WHAT IS BEING ASKED:
The expected answer holds every line from the first line of the data below through the line containing "advance_core : (s.advance", exactly as written, and no other line.

EXERCISE INPUTS:
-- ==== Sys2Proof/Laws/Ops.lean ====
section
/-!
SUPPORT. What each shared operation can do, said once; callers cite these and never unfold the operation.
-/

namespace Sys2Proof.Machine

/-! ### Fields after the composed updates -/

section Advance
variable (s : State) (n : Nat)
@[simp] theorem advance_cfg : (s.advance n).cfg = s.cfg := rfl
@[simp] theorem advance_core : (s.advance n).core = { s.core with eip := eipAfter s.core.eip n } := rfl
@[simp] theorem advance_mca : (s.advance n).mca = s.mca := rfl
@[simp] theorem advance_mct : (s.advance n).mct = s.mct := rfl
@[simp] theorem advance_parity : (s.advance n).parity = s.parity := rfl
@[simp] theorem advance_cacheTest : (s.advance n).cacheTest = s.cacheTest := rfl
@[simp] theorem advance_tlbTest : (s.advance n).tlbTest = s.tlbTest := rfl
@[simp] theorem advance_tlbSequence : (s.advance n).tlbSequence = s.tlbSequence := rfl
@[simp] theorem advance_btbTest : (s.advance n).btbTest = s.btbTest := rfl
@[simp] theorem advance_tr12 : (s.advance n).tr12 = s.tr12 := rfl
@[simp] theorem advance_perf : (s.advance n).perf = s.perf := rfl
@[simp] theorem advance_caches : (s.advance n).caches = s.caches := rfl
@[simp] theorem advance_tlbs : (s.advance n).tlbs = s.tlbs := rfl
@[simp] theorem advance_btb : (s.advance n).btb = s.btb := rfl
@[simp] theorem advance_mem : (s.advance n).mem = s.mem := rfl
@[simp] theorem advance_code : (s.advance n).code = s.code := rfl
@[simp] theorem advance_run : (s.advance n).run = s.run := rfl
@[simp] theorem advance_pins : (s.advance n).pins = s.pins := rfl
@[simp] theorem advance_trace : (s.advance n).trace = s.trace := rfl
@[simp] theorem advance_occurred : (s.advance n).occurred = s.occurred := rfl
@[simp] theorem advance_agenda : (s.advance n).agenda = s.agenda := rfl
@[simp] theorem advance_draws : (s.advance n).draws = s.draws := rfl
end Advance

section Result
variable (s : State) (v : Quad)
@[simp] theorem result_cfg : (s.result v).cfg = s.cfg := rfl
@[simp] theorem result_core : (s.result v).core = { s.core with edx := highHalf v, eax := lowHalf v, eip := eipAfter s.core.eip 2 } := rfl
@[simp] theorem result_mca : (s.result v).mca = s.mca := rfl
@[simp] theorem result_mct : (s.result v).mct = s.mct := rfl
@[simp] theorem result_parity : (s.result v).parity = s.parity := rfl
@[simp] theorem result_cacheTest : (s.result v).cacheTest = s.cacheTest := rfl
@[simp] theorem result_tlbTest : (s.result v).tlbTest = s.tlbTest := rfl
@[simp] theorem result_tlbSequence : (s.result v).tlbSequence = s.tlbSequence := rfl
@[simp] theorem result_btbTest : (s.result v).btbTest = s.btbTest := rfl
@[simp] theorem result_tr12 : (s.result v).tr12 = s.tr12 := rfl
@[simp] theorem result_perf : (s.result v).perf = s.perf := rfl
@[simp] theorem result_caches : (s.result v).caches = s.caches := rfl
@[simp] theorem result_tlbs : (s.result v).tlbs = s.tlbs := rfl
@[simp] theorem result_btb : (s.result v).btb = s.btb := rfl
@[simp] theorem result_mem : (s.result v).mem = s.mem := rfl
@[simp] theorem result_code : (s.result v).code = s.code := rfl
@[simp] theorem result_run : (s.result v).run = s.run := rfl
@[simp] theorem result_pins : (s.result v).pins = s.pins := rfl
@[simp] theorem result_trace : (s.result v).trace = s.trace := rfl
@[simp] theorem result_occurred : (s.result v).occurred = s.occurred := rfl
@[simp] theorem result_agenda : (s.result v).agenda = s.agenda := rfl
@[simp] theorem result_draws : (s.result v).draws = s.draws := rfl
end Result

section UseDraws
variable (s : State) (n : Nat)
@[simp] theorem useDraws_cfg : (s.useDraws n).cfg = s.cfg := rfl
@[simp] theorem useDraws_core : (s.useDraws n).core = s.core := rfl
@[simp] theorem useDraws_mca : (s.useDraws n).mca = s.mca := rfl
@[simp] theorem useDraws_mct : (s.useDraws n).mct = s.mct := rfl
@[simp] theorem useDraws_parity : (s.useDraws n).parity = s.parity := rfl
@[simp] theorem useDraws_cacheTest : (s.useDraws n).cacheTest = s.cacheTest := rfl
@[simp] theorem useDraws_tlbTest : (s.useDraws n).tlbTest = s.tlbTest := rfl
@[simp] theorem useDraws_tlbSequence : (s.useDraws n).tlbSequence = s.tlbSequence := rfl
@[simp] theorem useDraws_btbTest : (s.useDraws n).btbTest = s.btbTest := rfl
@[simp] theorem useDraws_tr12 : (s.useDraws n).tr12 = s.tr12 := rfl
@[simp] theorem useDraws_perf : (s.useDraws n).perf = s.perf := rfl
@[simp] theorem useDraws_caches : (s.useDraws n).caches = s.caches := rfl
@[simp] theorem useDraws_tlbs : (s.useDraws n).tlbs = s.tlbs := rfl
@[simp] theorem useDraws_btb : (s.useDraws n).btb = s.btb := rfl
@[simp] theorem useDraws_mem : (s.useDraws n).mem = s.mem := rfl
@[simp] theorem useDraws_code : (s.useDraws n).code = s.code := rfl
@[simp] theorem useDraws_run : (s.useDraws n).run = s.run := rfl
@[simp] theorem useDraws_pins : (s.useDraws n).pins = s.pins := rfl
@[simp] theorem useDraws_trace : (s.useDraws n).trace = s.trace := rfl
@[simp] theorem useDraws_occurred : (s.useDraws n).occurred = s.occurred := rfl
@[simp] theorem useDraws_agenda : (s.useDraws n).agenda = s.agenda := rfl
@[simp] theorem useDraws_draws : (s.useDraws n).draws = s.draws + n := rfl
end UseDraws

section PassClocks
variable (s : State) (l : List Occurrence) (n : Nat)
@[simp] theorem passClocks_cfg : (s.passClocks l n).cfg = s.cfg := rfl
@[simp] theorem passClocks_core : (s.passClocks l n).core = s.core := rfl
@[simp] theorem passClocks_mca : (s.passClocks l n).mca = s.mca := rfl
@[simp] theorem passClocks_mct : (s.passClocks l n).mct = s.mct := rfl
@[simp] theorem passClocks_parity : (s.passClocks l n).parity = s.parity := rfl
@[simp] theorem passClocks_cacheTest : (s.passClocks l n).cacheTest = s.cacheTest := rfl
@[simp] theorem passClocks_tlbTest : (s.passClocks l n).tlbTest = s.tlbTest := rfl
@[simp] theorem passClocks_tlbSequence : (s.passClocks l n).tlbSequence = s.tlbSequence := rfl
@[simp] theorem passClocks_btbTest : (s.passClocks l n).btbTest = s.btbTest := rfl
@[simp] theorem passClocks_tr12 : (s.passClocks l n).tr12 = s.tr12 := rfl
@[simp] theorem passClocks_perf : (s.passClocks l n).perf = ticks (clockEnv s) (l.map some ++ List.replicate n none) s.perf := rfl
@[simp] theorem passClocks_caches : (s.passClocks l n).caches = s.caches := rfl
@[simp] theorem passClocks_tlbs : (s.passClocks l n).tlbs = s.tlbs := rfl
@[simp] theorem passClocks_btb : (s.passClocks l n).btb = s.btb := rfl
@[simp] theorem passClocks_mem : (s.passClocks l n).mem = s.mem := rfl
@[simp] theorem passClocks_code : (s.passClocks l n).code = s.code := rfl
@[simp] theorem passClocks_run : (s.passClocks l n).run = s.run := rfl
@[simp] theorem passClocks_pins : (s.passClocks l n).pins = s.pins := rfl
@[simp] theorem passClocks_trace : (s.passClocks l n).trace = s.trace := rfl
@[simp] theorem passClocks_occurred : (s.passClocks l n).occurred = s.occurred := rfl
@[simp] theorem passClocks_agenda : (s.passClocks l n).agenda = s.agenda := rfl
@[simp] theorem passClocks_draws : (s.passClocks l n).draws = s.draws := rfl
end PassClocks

RESULT FOR THIS EXERCISE:
-- ==== Sys2Proof/Laws/Ops.lean ====
section
/-!
SUPPORT. What each shared operation can do, said once; callers cite these and never unfold the operation.
-/

namespace Sys2Proof.Machine

/-! ### Fields after the composed updates -/

section Advance
variable (s : State) (n : Nat)
@[simp] theorem advance_cfg : (s.advance n).cfg = s.cfg := rfl
@[simp] theorem advance_core : (s.advance n).core = { s.core with eip := eipAfter s.core.eip n } := rfl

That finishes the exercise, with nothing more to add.